Even if the customer does contact a call center, agents can use remote tools to offer more effective direct support. Communication is often a key barrier on these calls – if the agent can’t fully understand the issue that an agitated customer is trying to articulate, then they’re more likely to send out a new router as a catch-all solution. But with media sharing capabilities, agents can see exactly what the customer sees on the router and identify the problem much more easily – if there is one at all.
If both customers and agents are better equipped to resolve technical problems, you reduce the number of unnecessary replacement routers that are sent out. This means fewer units need to be manufactured, lowering the associated environmental costs.
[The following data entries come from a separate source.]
theorem saturateIf_counts {s : State} (h : s.bpu.isOpen = true) (b : Bool) (p : Phase) :
    (saturateIf b p s).bpu.counts
      = { s.bpu.counts with saturation := Nat.repeat satInc (if b then 1 else 0) s.bpu.counts.saturation } := by
  cases b <;> simp [saturateIf, countSaturation, countRefusal, RefusalCounts.addSaturation, h, Nat.repeat]

theorem saturateIf_phase (b : Bool) (p : Phase) (s : State) : (saturateIf b p s).mpl.phases.get p
    = { s.mpl.phases.get p with
        saturation := Nat.repeat satInc (if b then 1 else 0) (s.mpl.phases.get p).saturation } := by
  cases b <;> simp [saturateIf, countSaturation, countRefusal, PerPhase.get_modify, Nat.repeat]

/-- Two saturations that may each be counted. -/
theorem repeat_satInc_twice (a b : Bool) (w : Word) :
    Nat.repeat satInc (if b then 1 else 0) (Nat.repeat satInc (if a then 1 else 0) w)
      = Nat.repeat satInc ((if a then 1 else 0) + if b then 1 else 0) w := by
  cases a <;> cases b <;> rfl

/-! ## Amplitudes (R48, R51, R142) -/

theorem storeAmplitude_eq (r : Rec) (v : Word) (s : State) : storeAmplitude r v s
    = (setImage r (fun d => { d with amplitude := (clampAmplitude v).1 }) (saturateIf (clampAmplitude v).2 (phaseOf r) s)).onRfs
      fun f => { f with amplitudeMark := f.amplitudeMark.set r true } := rfl

theorem latchAmplitude_eq (r : Rec) (i : Slot) (v : Word) (s : State) : latchAmplitude r i v s
    = setLatch (phaseOf r) (some ⟨r, i, (amplitudeOf s r v).1⟩)
        (commitPhase (phaseOf r) (saturateIf (amplitudeOf s r v).2 (phaseOf r) s)) := rfl

theorem storeAmplitude_tornAlike (r : Rec) (v : Word) (s : State) : TornAlike s (storeAmplitude r v s) := by
  rw [storeAmplitude_eq]
  exact (saturateIf_tornAlike _ _ s).trans (.of_same rfl rfl)

theorem storeAmplitude_counts {s : State} (h : s.bpu.isOpen = true) (r : Rec) (v : Word) : (storeAmplitude r v s).bpu.counts
    = { s.bpu.counts with saturation := Nat.repeat satInc (if (clampAmplitude v).2 then 1 else 0) s.bpu.counts.saturation } :=
  saturateIf_counts h ..

theorem storeAmplitude_phase (r : Rec) (v : Word) (s : State) : (storeAmplitude r v s).mpl.phases.get (phaseOf r)
    = { s.mpl.phases.get (phaseOf r) with
        saturation := Nat.repeat satInc (if (clampAmplitude v).2 then 1 else 0) (s.mpl.phases.get (phaseOf r)).saturation } :=
  saturateIf_phase ..

theorem amplitudeOf_congr {s t : State} {r : Rec} (hp : t.plan = s.plan)
    (h : (t.mpl.phases.get (phaseOf r)).scale = (s.mpl.phases.get (phaseOf r)).scale) (v : Word) :
    amplitudeOf t r v = amplitudeOf s r v := by
  simp only [amplitudeOf, phaseRecord, hp, h]

theorem isLive_not_awaiting {s : State} {r : Rec} {w : Fin 8} (h : isLive s r w = true) : s.rct.restart ≠ .awaiting :=
  fun ha => by simp [isLive_awaiting ha] at h

theorem writeAmplitude_live {r : Rec} {v : Word} {s : State} {i : Slot} (hl : isLive s r 1 = true) (hi : slotOfRecord s r = some i) :
    writeAmplitude r v s = latchAmplitude r i (clampAmplitude v).1 (storeAmplitude r v s) := by
  have live : isLive (storeAmplitude r v s) r 1 = true := (isLive_congr (by simp) (by simp) (by simp) r 1).trans hl
  have slot : slotOfRecord (storeAmplitude r v s) r = some i := (slotOfRecord_congr (by simp) r).trans hi
  simp only [writeAmplitude, live, slot, ite_true]
  exact testAwaiting_of_ne_awaiting (by simpa using isLive_not_awaiting hl)

theorem writeAmplitude_held {r : Rec} {v : Word} {s : State} (h : isLive s r 1 = false ∨ slotOfRecord s r = none) :
    writeAmplitude r v s = testAwaiting (commitOther r (storeAmplitude r v s)) := by
  have live : isLive (storeAmplitude r v s) r 1 = isLive s r 1 := isLive_congr (by simp) (by simp) (by simp) r 1
  have slot : slotOfRecord (storeAmplitude r v s) r = slotOfRecord s r := slotOfRecord_congr (by simp) r
  have none : (if isLive s r 1 = true then slotOfRecord s r else none) = none := by
    rcases h with h | h <;> simp [h]
  simp only [writeAmplitude, live, slot, none]

theorem latchAmplitude_keeps (r : Rec) (i : Slot) (v c : Word) (s : State) :
    KeepsAllBut [.latches, .needs, .counts, .phases, .image, .amplitudeMark, .wen, .cap] s
      (latchAmplitude r i c (storeAmplitude r v (recordCapture r 1 v s))) := by
  intro f hf; cases f <;> simp_all [Field.same]

theorem heldAmplitude_keeps (r : Rec) (v : Word) (s : State) :
    KeepsAllBut [.latches, .needs, .counts, .phases, .image, .amplitudeMark, .wen, .cap] s
      (commitOther r (storeAmplitude r v (recordCapture r 1 v s))) := by
  intro f hf; cases f <;> simp_all [Field.same]

/-- Settles O35: the clamped value is stored; live on a slot it is latched, and otherwise another record's latch goes. -/
theorem amplitudeWritesAreLatched : Obligations.AmplitudeWritesAreLatched := by
  rintro s r v clamped p ho hk rfl hc n m hn hm
  have e : exec (.logicalAmplitudeWrite r v) s = .next (settle (writeAmplitude r v (recordCapture r 1 v s))) := by
    simp only [exec, execLogicalAmplitudeWrite, throughWindow_inside ho hk]
  have clamp : clampAmplitude v = (clamped, decide (32767 < v.toNat)) := by
    rw [hc, clampAmplitude]; split <;> simp_all
  have one : (if (clampAmplitude v).2 = true then 1 else 0) = n := by rw [clamp, hn]; simp
  have open' : (recordCapture r 1 v s).bpu.isOpen = true := by simpa using ho
  have counts := storeAmplitude_counts open' r v
  have phase := storeAmplitude_phase r v (recordCapture r 1 v s)
  rw [one] at counts phase
  have alike := (recordCapture_tornAlike r 1 v s).trans (storeAmplitude_tornAlike r v (recordCapture r 1 v s))
  obtain ⟨mark, _, image⟩ := storeAmplitude_rfs r v (recordCapture r 1 v s)
  rw [clamp] at image
  refine ⟨fun i hl hi => ⟨_, e, ?_⟩, fun hd hw => ⟨_, e, ?_⟩⟩
  · rw [writeAmplitude_live ((isLive_congr (by simp) (by simp) (by simp) r 1).trans hl) ((slotOfRecord_congr (by simp) r).trans hi),
      clamp, latchAmplitude_eq]
    generalize hy : storeAmplitude r v (recordCapture r 1 v s) = y at counts phase alike mark image
    have amplitude : amplitudeOf y r clamped = amplitudeOf s r clamped := by
      refine amplitudeOf_congr (by simp [← hy]) ?_ clamped
      rw [phase]; simp
    have keeps := latchAmplitude_keeps r i v clamped s
    have cap : (latchAmplitude r i clamped y).cap = (recordCapture r 1 v s).cap := by simp [← hy]
    rw [hy] at keeps
    rw [latchAmplitude_eq] at keeps cap
    simp only [amplitude] at keeps cap ⊢
    have oy : y.bpu.isOpen = true := by rw [alike.isOpen, ho]
    have twice := alike.trans (saturateIf_tornAlike (amplitudeOf s r clamped).2 (phaseOf r) y)
    have committed := twice.commitPhase (phaseOf r)
    obtain ⟨cc, cl⟩ := commitPhase_bpu (s := saturateIf (amplitudeOf s r clamped).2 (phaseOf r) y) (by simpa using oy) (phaseOf r)
    refine ⟨?_, committed.needs, ?_, ?_, ?_, ?_, ?_, ?_⟩
    · rw [show (setLatch _ _ _).bpu.latches = _ from cl _, twice.latches]
    · rw [(setLatch_frame ..).2.2.2.2.2.2.2.2.2.2.2.2.1, commitPhase_saturation, saturateIf_phase, phase, hm, ← one,
        ← repeat_satInc_twice]
      simp
    · rw [(setLatch_frame ..).2.2.2.2.1, cc, saturateIf_counts oy, counts, twice.latches, hm, ← one, ← repeat_satInc_twice]
      simp
    · simpa using image
    · simpa using mark
    · exact cap
    · exact keeps
  · have held : isLive (recordCapture r 1 v s) r 1 = false ∨ slotOfRecord (recordCapture r 1 v s) r = none := by
      rwa [isLive_congr (s := s) (by simp) (by simp) (by simp), slotOfRecord_congr (s := s) (by simp)]
    have committed := alike.commitOther r
    have keeps := heldAmplitude_keeps r v s
    rw [writeAmplitude_held held, testAwaiting_idle]
    · refine ⟨committed.latches, committed.needs, ?_, ?_, ?_, ?_, by simp, keeps⟩
      · rw [commitOther_saturation, phase]; simp
      · rw [commitOther_counts, committed.tornPair, counts]; simp
      · simpa using image
      · simpa using mark
    · intro ha
      refine (hw (by simpa using ha)).imp (fun hf => ?_) (.imp (fun hs => by simpa using hs) fun hf => ?_)
      · refine (freshComplete_of_marks ?_ ?_ ?_ ?_).trans hf <;> simp [mark]
      · exact (noFaultPending_congr (by simp) (by simp)).trans hf

/-! ## Angles (R49, R52, R142) -/

theorem storeAngle_rfs (r : Rec) (v : Word) (s : State) :
    (storeAngle r v s).rfs.angleMark = s.rfs.angleMark.set r true
      ∧ (storeAngle r v s).rfs.image = s.rfs.image.modify r (fun d => { d with angle := v }) := by
  simp [storeAngle, setImage]

theorem writeAngle_live {r : Rec} {v : Word} {s : State} {i : Slot} (hl : isLive s r 2 = true) (hi : slotOfRecord s r = some i) :
    writeAngle r v s = commitAngle r i v (storeAngle r v s) := by
  have live : isLive (storeAngle r v s) r 2 = true := (isLive_congr (by simp) (by simp) (by simp) r 2).trans hl
  have slot : slotOfRecord (storeAngle r v s) r = some i := (slotOfRecord_congr (by simp) r).trans hi
  simp only [writeAngle, live, slot, ite_true]
  exact testAwaiting_of_ne_awaiting (by simpa using isLive_not_awaiting hl)

theorem writeAngle_held {r : Rec} {v : Word} {s : State} (h : isLive s r 2 = false ∨ slotOfRecord s r = none) :
    writeAngle r v s = testAwaiting (commitOther r (storeAngle r v s)) := by
  have live : isLive (storeAngle r v s) r 2 = isLive s r 2 := isLive_congr (by simp) (by simp) (by simp) r 2
  have slot : slotOfRecord (storeAngle r v s) r = slotOfRecord s r := slotOfRecord_congr (by simp) r
  have none : (if isLive s r 2 = true then slotOfRecord s r else none) = none := by
    rcases h with h | h <;> simp [h]
  simp only [writeAngle, live, slot, none]

theorem commitAngle_own {r : Rec} {i : Slot} {v : Word} {s : State} {l : Latch} (h : s.bpu.latches.get (phaseOf r) = some l)
    (hr : l.record = r) : commitAngle r i v s
      = setLatch (phaseOf r) none (pushNeed (.pair r l.slot l.amplitude (angleOf s r v)) s) := by
  simp [commitAngle, latchOf, h, hr]

/-- Behind another record's commit, or with an empty latch, the angle goes alone. -/
theorem commitAngle_alone {r : Rec} {i : Slot} {v : Word} {s : State}
    (h : ∀ l, s.bpu.latches.get (phaseOf r) = some l → l.record ≠ r) : commitAngle r i v s
      = pushNeed (.translated r 2 (physicalCommandAddr i 2) (angleOf s r v)) (commitOther r s) := by
  cases hl : s.bpu.latches.get (phaseOf r) with
  | none => simp [commitAngle, commitOther, latchOf, hl]
  | some l => simp [commitAngle, commitOther, latchOf, hl, h l hl]

/-- What every angle write inside the map leaves of the image, the mark and the rest. -/
theorem angleStored {s u : State} {r : Rec} {v : Word} {t : State} (ht : t = storeAngle r v (recordCapture r 2 v s))
    (hr : u.rfs = t.rfs) (h : KeepsAllBut [.latches, .needs, .counts, .phases] t u) :
    u.rfs.image = s.rfs.image.modify r (fun d => { d with angle := v }) ∧ u.rfs.angleMark = s.rfs.angleMark.set r true
      ∧ u.cap = (recordCapture r 2 v s).cap
      ∧ KeepsAllBut [.latches, .needs, .counts, .phases, .image, .angleMark, .wen, .cap] s u := by
  have stored : KeepsAllBut [.image, .angleMark, .wen, .cap] s t := by
    intro f hf; cases f <;> simp_all [Field.same]
  obtain ⟨mark, image⟩ := storeAngle_rfs r v (recordCapture r 2 v s)
  refine ⟨by rw [hr, ht, image]; simp, by rw [hr, ht, mark]; simp, ?_, stored.trans h (by decide) (by decide)⟩
  have cap : u.cap = t.cap := h .cap (by decide)
  rw [cap, ht]; simp

/-- Settles O36: live on a slot, the angle goes with its amplitude or alone; otherwise another record's latch goes. -/
theorem angleWritesCommitTheirPair : Obligations.AngleWritesCommitTheirPair := by
  rintro s r v ho hk good rfl
  have e : exec (.logicalAngleWrite r v) s = .next (settle (writeAngle r v (recordCapture r 2 v s))) := by
    simp only [exec, execLogicalAngleWrite, throughWindow_inside ho hk]
  generalize ht : storeAngle r v (recordCapture r 2 v s) = t
  have bpu : t.bpu = s.bpu := by simp [← ht]
  have mpl : t.mpl = s.mpl := by simp [← ht]
  have alike : TornAlike s t := .of_same bpu mpl
  have angle : angleOf t r v = angleOf s r v := angleOf_congr (by rw [mpl]) r v
  have committed := alike.commitOther r
  have live : isLive (recordCapture r 2 v s) r 2 = isLive s r 2 := isLive_congr (by simp) (by simp) (by simp) r 2
  have slot : slotOfRecord (recordCapture r 2 v s) r = slotOfRecord s r := slotOfRecord_congr (by simp) r
  refine ⟨fun i l hl hi hg hr => ⟨_, e, ?_⟩, fun i hl hi hg => ⟨_, e, ?_⟩, fun hd hw => ⟨_, e, ?_⟩⟩
  · rw [writeAngle_live (live.trans hl) (slot.trans hi), ht, commitAngle_own (by rwa [bpu]) hr, angle]
    refine ⟨angleStored ht.symm (by simp) ?_, ?_, ?_, ?_, ?_⟩
    · intro f hf; cases f <;> simp_all [Field.same]
    · simp [setLatch, pushNeed, bpu]
    · simp [setLatch, pushNeed, bpu]
    · simp [setLatch, pushNeed, bpu]
    · simp [mpl]
  · rw [writeAngle_live (live.trans hl) (slot.trans hi), ht, commitAngle_alone (by rwa [bpu]), angle]
    refine ⟨angleStored ht.symm (by simp) ?_, ?_, ?_⟩
    · intro f hf; cases f <;> simp_all [Field.same]
    · exact committed.latches
    · simp [pushNeed, committed.needs]
  · rw [writeAngle_held (by rwa [live, slot]), ht, testAwaiting_idle]
    · refine ⟨angleStored ht.symm (by simp) ?_, committed.latches, committed.needs⟩
      intro f hf; cases f <;> simp_all [Field.same]
    · obtain ⟨mark, _⟩ := storeAngle_rfs r v (recordCapture r 2 v s)
      intro ha
      refine (hw (by simpa [← ht] using ha)).imp (fun hf => ?_) (.imp (fun hs => by simpa [← ht] using hs) fun hf => ?_)
      · refine (freshComplete_of_marks ?_ ?_ ?_ ?_).trans hf <;> simp [← ht, mark]
      · exact (noFaultPending_congr (by simp [← ht]) (by simp [← ht])).trans hf

end Sys2Proof.Machine
end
By reducing the number of routers made, you also reduce the need to transport and deliver them across large distances, which means lower carbon emissions. Remote tools also help decrease emissions – when agents can support customers remotely, they don’t have to be physically sent round to fix issues, resulting in fewer truck rolls.
Like all businesses, every broadband provider impacts the environment. And they have a responsibility to minimize that impact as much as possible.
The ecological impact of broadband routers might not be immediately obvious. But every functional or recyclable router that ends up in a landfill contributes to global e-waste. This is an issue that will only become more pressing as internet usage grows over the coming years.
By making it easy to resolve issues with smart support tools, providers can ensure people get as much life as possible out of their equipment and help make the world a less wasteful, more sustainable place.